START Entries provided

-- ==== Sys2Proof/Machine/Ops.lean ====
section
/-! DEFINITION. The named operations over memory and registers: memory in its canonical form (20_memory.md R80, R81), the
register accessors (00_scope.md R12), the stack primitives (R85, R86), the PC (40_execution_cycle.md R146), entering BRK
and returning from it, the halt on an illegal opcode, and the host's stop. -/

namespace Sys2Proof.Machine

/-! ### Memory -/

/-- The canonical form: addresses strictly rising and inside the 65,536 bytes, no entry equal to what an unlisted address
reads as. -/
abbrev Memory.wf (m : Memory) : Prop :=
  m.Pairwise (fun c d => c.1 < d.1) ∧ ∀ c ∈ m, c.1 < Config.memorySize ∧ c.2 ≠ Config.unlistedByte

/-- The byte at an address. -/
def Memory.read : Memory → Nat → Byte
  | [], _ => Config.unlistedByte
  | c :: t, k => if c.1 = k then c.2 else Memory.read t k

/-- The memory without any entry at an address. -/
def Memory.erase (m : Memory) (k : Nat) : Memory := m.filter (fun c => c.1 != k)

/-- The memory with an entry put before the first greater address. -/
def Memory.insert : Memory → Nat → Byte → Memory
  | [], k, v => [(k, v)]
  | c :: t, k, v => if k < c.1 then (k, v) :: c :: t else c :: Memory.insert t k v

/-- The memory with one byte stored; storing what an unlisted address reads as removes the entry. -/
def Memory.write (m : Memory) (k : Nat) (v : Byte) : Memory :=
  if v = Config.unlistedByte then Memory.erase m k else Memory.insert (Memory.erase m k) k v

/-- `MemRead(addr, 1)`: the byte, with no effect on any state (20_memory.md R80). -/
def State.read (s : State) (addr : Addr) : Byte := Memory.read s.mem addr.toNat

/-- `MemWrite(addr, 1, v)`: sets `Mem[addr]` and changes nothing else (20_memory.md R81). -/
def State.write (s : State) (addr : Addr) (v : Byte) : State :=
  { s with mem := Memory.write s.mem addr.toNat v }

/-! ### Registers -/

/-- `A <- v` (00_scope.md R12). -/
def State.setA (s : State) (v : Byte) : State := { s with a := v }

/-- `X <- v`. -/
def State.setX (s : State) (v : Byte) : State := { s with x := v }

/-- `Y <- v`. -/
def State.setY (s : State) (v : Byte) : State := { s with y := v }

/-- `SP <- v`. -/
def State.setSp (s : State) (v : Byte) : State := { s with sp := v }

/-- `PC <- target` (00_scope.md R11). -/
def State.setPc (s : State) (t : Addr) : State := { s with pc := t }

/-- The status register replaced by the flags computed from it. -/
def State.setP (s : State) (p : Flags) : State := { s with p := p }

/-- `SetNZ(v)` on the state's status register (00_scope.md R11). -/
def State.setNZ (s : State) (v : Byte) : State := s.setP (Machine.setNZ v s.p)

/-- The length advance `PC <- PC +16 length`, modulo 65,536 (40_execution_cycle.md R146). -/
def State.advance (s : State) (length : Nat) : State := s.setPc (s.pc + BitVec.ofNat 16 length)

/-! ### The stack -/

/-- The stack slot `0x0100 + SP` (10_state.md R43). -/
def State.stackSlot (s : State) : Addr := 0x0100#16 + zext16 s.sp

/-- `Push(v)`: write at the stack slot, then `SP - 1`, wrapping in page 1 (20_memory.md R85). -/
def State.push (s : State) (v : Byte) : State := (s.write s.stackSlot v).setSp (s.sp - 1#8)

/-- The state after `Pull()`: `SP + 1`, wrapping in page 1 (20_memory.md R86). -/
def State.afterPull (s : State) : State := s.setSp (s.sp + 1#8)

/-- The byte `Pull()` returns: the one at the new stack slot (20_memory.md R86). -/
def State.pulled (s : State) : Byte := s.afterPull.read s.afterPull.stackSlot

/-- A word pushed high byte first (45_stack_subroutine.md R284, R286). -/
def State.pushWord (s : State) (w : Addr) : State := (s.push (highByte w)).push (lowByte w)

/-- The word two pulls return, low byte first (45_stack_subroutine.md R285, R287). -/
def State.pulledWord (s : State) : Addr := hiLo s.afterPull.pulled s.pulled

/-! ### The software trap and its return -/

/-- Where the low byte of the BRK vector is (20_memory.md R89). -/
def brkVectorLow : Addr := 0xFFFE#16

/-- Where the high byte of the BRK vector is (20_memory.md R89). -/
def brkVectorHigh : Addr := 0xFFFF#16

/-- The return address JSR and BRK push, `PC +16 2` (45_stack_subroutine.md R284, R286). -/
def State.returnAddress (s : State) : Addr := s.pc + 2#16

/-- Taking the software trap BRK (45_stack_subroutine.md R286; 60_exceptions.md R355): push the return address and the
status byte with bits 4 and 5 set, set B and I, load PC from the vector. D is not changed. -/
def State.takeBreak (s : State) : State :=
  let pushed := (s.pushWord s.returnAddress).push (pushedP s.p)
  let trapped := pushed.setP (setFlag .I true (setFlag .B true pushed.p))
  trapped.setPc (hiLo (trapped.read brkVectorHigh) (trapped.read brkVectorLow))

/-- The return from BRK, RTI (45_stack_subroutine.md R287): pull P, then the low and the high byte of PC, with no +1. -/
def State.returnFromBreak (s : State) : State :=
  let restored := s.afterPull.setP (writeP s.pulled)
  restored.afterPull.afterPull.setPc restored.pulledWord

/-! ### The end of a run -/

/-- `raise InvalidOpcode(op, PC)`: `running <- false`, `halt <- (op, PC)`, nothing else (40_execution_cycle.md R143). -/
def State.raiseInvalidOpcode (s : State) (op : Byte) : State :=
  { s with running := false, halt := some { opcode := op, address := s.pc } }

/-- The host's stop request takes effect: `running <- false`, nothing else (40_execution_cycle.md R148). -/
def State.honourStop (s : State) : State := { s with running := false }

/-- Does the host's stop request take effect at this instruction boundary (40_execution_cycle.md R148)? -/
def State.stopDue (s : State) : Bool := s.hostStops.headD false

/-- The boundary is behind: the schedule's entry for it is used up (notes/assumptions/2.md). -/
def State.passBoundary (s : State) : State := { s with hostStops := s.hostStops.tail }

/-! ### Bytes in memory one after the other -/

/-- Bytes stored at consecutive addresses, modulo 65,536: what a loader does (70_reset_and_hazards.md R382). -/
def State.storeBytes (s : State) (addr : Addr) : List Byte → State
  | [] => s
  | v :: vs => (s.write addr v).storeBytes (addr + 1#16) vs

end Sys2Proof.Machine
end

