-- ==== Sys2Proof/Machine/LoadStoreTransfer.lean ====
section
/-! DEFINITION. Loads, stores and register transfers (46_load_store_transfer.md). -/

namespace Sys2Proof.Machine

/-- LDA (46_load_store_transfer.md R300): writes A, Z, N. -/
def lda (m : Byte) (length : Nat) (s : State) : State := ((s.setA m).setNZ m).advance length

/-- LDA Immediate, opcode 0xA9. -/
def execLdaImm (v : Byte) (s : State) : Result := .next (lda v 2 s)

/-- LDA Zero Page, opcode 0xA5. -/
def execLdaZp (z : Byte) (s : State) : Result := .next (lda (s.read (eaZp z)) 2 s)

/-- LDA Zero Page,X, opcode 0xB5. -/
def execLdaZpx (z : Byte) (s : State) : Result := .next (lda (s.read (eaZpx z s)) 2 s)

/-- LDA Absolute, opcode 0xAD. -/
def execLdaAbs (w : Addr) (s : State) : Result := .next (lda (s.read (eaAbs w)) 3 s)

/-- LDA Absolute,X, opcode 0xBD. -/
def execLdaAbsx (w : Addr) (s : State) : Result := .next (lda (s.read (eaAbsx w s)) 3 s)

/-- LDA Absolute,Y, opcode 0xB9. -/
def execLdaAbsy (w : Addr) (s : State) : Result := .next (lda (s.read (eaAbsy w s)) 3 s)

/-- LDA Indirect,X, opcode 0xA1. -/
def execLdaIndx (z : Byte) (s : State) : Result := .next (lda (s.read (eaIndx z s)) 2 s)

/-- LDA Indirect,Y, opcode 0xB1. -/
def execLdaIndy (z : Byte) (s : State) : Result := .next (lda (s.read (eaIndy z s)) 2 s)

/-- LDX (46_load_store_transfer.md R301): writes X, Z, N. -/
def ldx (m : Byte) (length : Nat) (s : State) : State := ((s.setX m).setNZ m).advance length

/-- LDX Immediate, opcode 0xA2. -/
def execLdxImm (v : Byte) (s : State) : Result := .next (ldx v 2 s)

/-- LDX Zero Page, opcode 0xA6. -/
def execLdxZp (z : Byte) (s : State) : Result := .next (ldx (s.read (eaZp z)) 2 s)

/-- LDX Zero Page,Y, opcode 0xB6. -/
def execLdxZpy (z : Byte) (s : State) : Result := .next (ldx (s.read (eaZpy z s)) 2 s)

/-- LDX Absolute, opcode 0xAE. -/
def execLdxAbs (w : Addr) (s : State) : Result := .next (ldx (s.read (eaAbs w)) 3 s)

/-- LDX Absolute,Y, opcode 0xBE. -/
def execLdxAbsy (w : Addr) (s : State) : Result := .next (ldx (s.read (eaAbsy w s)) 3 s)

/-- LDY (46_load_store_transfer.md R302): writes Y, Z, N. -/
def ldy (m : Byte) (length : Nat) (s : State) : State := ((s.setY m).setNZ m).advance length

/-- LDY Immediate, opcode 0xA0. -/
def execLdyImm (v : Byte) (s : State) : Result := .next (ldy v 2 s)

/-- LDY Zero Page, opcode 0xA4. -/
def execLdyZp (z : Byte) (s : State) : Result := .next (ldy (s.read (eaZp z)) 2 s)

/-- LDY Zero Page,X, opcode 0xB4. -/
def execLdyZpx (z : Byte) (s : State) : Result := .next (ldy (s.read (eaZpx z s)) 2 s)

/-- LDY Absolute, opcode 0xAC. -/
def execLdyAbs (w : Addr) (s : State) : Result := .next (ldy (s.read (eaAbs w)) 3 s)

/-- LDY Absolute,X, opcode 0xBC. -/
def execLdyAbsx (w : Addr) (s : State) : Result := .next (ldy (s.read (eaAbsx w s)) 3 s)

/-- STA (46_load_store_transfer.md R303): no flag, no read of `ea`. -/
def sta (ea : Addr) (length : Nat) (s : State) : State := (s.write ea s.a).advance length

/-- STA Zero Page, opcode 0x85. -/
def execStaZp (z : Byte) (s : State) : Result := .next (sta (eaZp z) 2 s)

/-- STA Zero Page,X, opcode 0x95. -/
def execStaZpx (z : Byte) (s : State) : Result := .next (sta (eaZpx z s) 2 s)

/-- STA Absolute, opcode 0x8D. -/
def execStaAbs (w : Addr) (s : State) : Result := .next (sta (eaAbs w) 3 s)

/-- STA Absolute,X, opcode 0x9D. -/
def execStaAbsx (w : Addr) (s : State) : Result := .next (sta (eaAbsx w s) 3 s)

/-- STA Absolute,Y, opcode 0x99. -/
def execStaAbsy (w : Addr) (s : State) : Result := .next (sta (eaAbsy w s) 3 s)

/-- STA Indirect,X, opcode 0x81. -/
def execStaIndx (z : Byte) (s : State) : Result := .next (sta (eaIndx z s) 2 s)

/-- STA Indirect,Y, opcode 0x91. -/
def execStaIndy (z : Byte) (s : State) : Result := .next (sta (eaIndy z s) 2 s)

/-- STX (46_load_store_transfer.md R304). -/
def stx (ea : Addr) (length : Nat) (s : State) : State := (s.write ea s.x).advance length

/-- STX Zero Page, opcode 0x86. -/
def execStxZp (z : Byte) (s : State) : Result := .next (stx (eaZp z) 2 s)

/-- STX Zero Page,Y, opcode 0x96. -/
def execStxZpy (z : Byte) (s : State) : Result := .next (stx (eaZpy z s) 2 s)

/-- STX Absolute, opcode 0x8E. -/
def execStxAbs (w : Addr) (s : State) : Result := .next (stx (eaAbs w) 3 s)

/-- STY (46_load_store_transfer.md R305). -/
def sty (ea : Addr) (length : Nat) (s : State) : State := (s.write ea s.y).advance length

/-- STY Zero Page, opcode 0x84. -/
def execStyZp (z : Byte) (s : State) : Result := .next (sty (eaZp z) 2 s)

/-- STY Zero Page,X, opcode 0x94. -/
def execStyZpx (z : Byte) (s : State) : Result := .next (sty (eaZpx z s) 2 s)

/-- STY Absolute, opcode 0x8C. -/
def execStyAbs (w : Addr) (s : State) : Result := .next (sty (eaAbs w) 3 s)

/-- TAX (46_load_store_transfer.md R306). -/
def execTax (s : State) : Result := .next (((s.setX s.a).setNZ s.a).advance 1)

/-- TAY (46_load_store_transfer.md R307). -/
def execTay (s : State) : Result := .next (((s.setY s.a).setNZ s.a).advance 1)

/-- TXA (46_load_store_transfer.md R308). -/
def execTxa (s : State) : Result := .next (((s.setA s.x).setNZ s.x).advance 1)

/-- TYA (46_load_store_transfer.md R309). -/
def execTya (s : State) : Result := .next (((s.setA s.y).setNZ s.y).advance 1)

/-- TSX (46_load_store_transfer.md R310). -/
def execTsx (s : State) : Result := .next (((s.setX s.sp).setNZ s.sp).advance 1)

/-- TXS (46_load_store_transfer.md R311): writes no flag. -/
def execTxs (s : State) : Result := .next ((s.setSp s.x).advance 1)

end Sys2Proof.Machine
end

END Entries provided

[Task to complete] Reproduce each line from the records that contains the word "reads".

[Answer below]
reads as. -/
/-- The memory with one byte stored; storing what an unlisted address reads as removes the entry. -/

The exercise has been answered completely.